(Stored data)
◆ ◆ ◆ ◆ ◆

-- ==== Sys2Proof/Certificates/Slice0/Obligations.lean ====
section
/-! DEFINITION. The statements for the provers. -/

open Sys2Proof Sys2Proof.Machine

/-! ## The queue, the step and what stops it -/

/-- A step with a command in front of the queue is that command's effect on the state with the queue's rest. -/
def Obligations.StepRunsFrontCommand : Prop :=
  ∀ (s : State) (c : Instr) (rest : List Instr), s.pending = c :: rest → step s = exec c { s with pending := rest }

/-- On an empty queue a cycle of clk_ref passes (the model's choice, log 2): the timebase counts 10 ns while it runs, and nothing
else can change but the place of L3's clock gate, the counters, what they report (event messages, and a slice's mark for
sampling), and the Armature's packets, synchronisers and followers. A command's effect is on everything but the queue. -/
def Obligations.EmptyQueueTicksAndCommandsLeaveTheQueue : Prop :=
  (∀ s : State, s.pending = [] → ∃ t, step s = .next t
    ∧ t = { s with plinth := { s.plinth with now := s.plinth.now + (if s.refRuns then 10 else 0) },
                   modes := { s.modes with gatePos := t.modes.gatePos },
                   slices := t.slices, mesh := t.mesh, events := t.events, counts := t.counts }
    ∧ (∀ i, t.sl i = { s.sl i with sampOvf := (t.sl i).sampOvf })
    ∧ t.mesh = { s.mesh with inj := t.mesh.inj, cross := t.mesh.cross, follow := t.mesh.follow }
    ∧ t.events = { s.events with msgs := t.events.msgs })
  ∧ (∀ (c : Instr) (s t : State), exec c s = .next t → t.pending = s.pending)

/-- A command stops the machine only where it is a message of an attachment that has acknowledged the closing of its gate, or
a term that is no command: one of its lists has not the length of what it stands for. Such a message does stop it:
R265 binds the attachment to send none, and no promise covers a broken obligation. -/
def Obligations.StopsAreNamed : Prop :=
  (∀ (c : Instr) (s : State), s.keepsPromise c → c.wellFormed = true →
    (∀ cox, c = .bodyHashCheck cox → cox.length = coxLen (s.boot.hdr s.boot.slot)) →
    (∀ a b, c = .coxRestartDone a b → a.length = s.boot.coxLen ∧ b.length = s.boot.coxLen) → ∃ t, exec c s = .next t)
  ∧ (∀ (c : Instr) (la : AttId) (s : State), c.wellFormed = true → msgFrom c = some la → s.silent la = true →
    exec c s = .fault .noPromise)

/-! ## Invariants -/

/-- Entry 0xFFF of the agent table keeps its reset value, ABSENT, through every step. -/
def Obligations.Entry0xFFFStaysAbsent : Prop :=
  ∀ s t : State, s.agent 0xFFF = Agent.reset → step s = .next t → t.agent 0xFFF = Agent.reset

/-- A reserved counter that reads 0 reads 0 after every step. -/
def Obligations.ReservedCountersStayZero : Prop :=
  ∀ s t : State, (∀ i, cReserved i = true → (s.cnt i).value = 0) → step s = .next t →
    ∀ i, cReserved i = true → (t.cnt i).value = 0

/-- Every step keeps the stores of registers, agents, histograms, attachments, slices, ports, routers, event sources and
counters in their one canonical form: equal contents stay equal data. -/
def Obligations.StepKeepsCanonicalForm : Prop :=
  ∀ s t : State, s.canonical → step s = .next t → t.canonical

/-- After reset the three invariants hold, the block is in BOOT at level 0, every home bucket reads slice 0 with EPOCH 0,
every agent is ABSENT with no permission, and every register word has its reset value. -/
def Obligations.ResetMeetsTheInvariants : Prop :=
  (State.reset.canonical ∧ State.reset.agent 0xFFF = Agent.reset ∧ ∀ i, cReserved i = true → (State.reset.cnt i).value = 0)
  ∧ (State.reset.mode = .boot ∧ State.reset.level = 0 ∧ (∀ b, State.reset.homeOf b = 0) ∧ State.reset.hmap.epoch = 0
    ∧ (∀ a, (State.reset.agent a).st = .absent ∧ (State.reset.agent a).perfRead = false
        ∧ (State.reset.agent a).hatom = false ∧ (State.reset.agent a).rsv = false)
    ∧ (∀ a, State.reset.reg a = resetWord a))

◆ ◆ ◆ ◆ ◆

### The problem
Copy word for word the stretch of entries above from the line that has "def Obligations.StopsAreNamed : Prop" through the line that has "def Obligations.ReservedCountersStayZero : Prop", both ends included, and nothing outside it.

### Response to the task
def Obligations.StopsAreNamed : Prop :=
  (∀ (c : Instr) (s : State), s.keepsPromise c → c.wellFormed = true →
    (∀ cox, c = .bodyHashCheck cox → cox.length = coxLen (s.boot.hdr s.boot.slot)) →
    (∀ a b, c = .coxRestartDone a b → a.length = s.boot.coxLen ∧ b.length = s.boot.coxLen) → ∃ t, exec c s = .next t)
  ∧ (∀ (c : Instr) (la : AttId) (s : State), c.wellFormed = true → msgFrom c = some la → s.silent la = true →
    exec c s = .fault .noPromise)

/-! ## Invariants -/

/-- Entry 0xFFF of the agent table keeps its reset value, ABSENT, through every step. -/
def Obligations.Entry0xFFFStaysAbsent : Prop :=
  ∀ s t : State, s.agent 0xFFF = Agent.reset → step s = .next t → t.agent 0xFFF = Agent.reset

/-- A reserved counter that reads 0 reads 0 after every step. -/
def Obligations.ReservedCountersStayZero : Prop :=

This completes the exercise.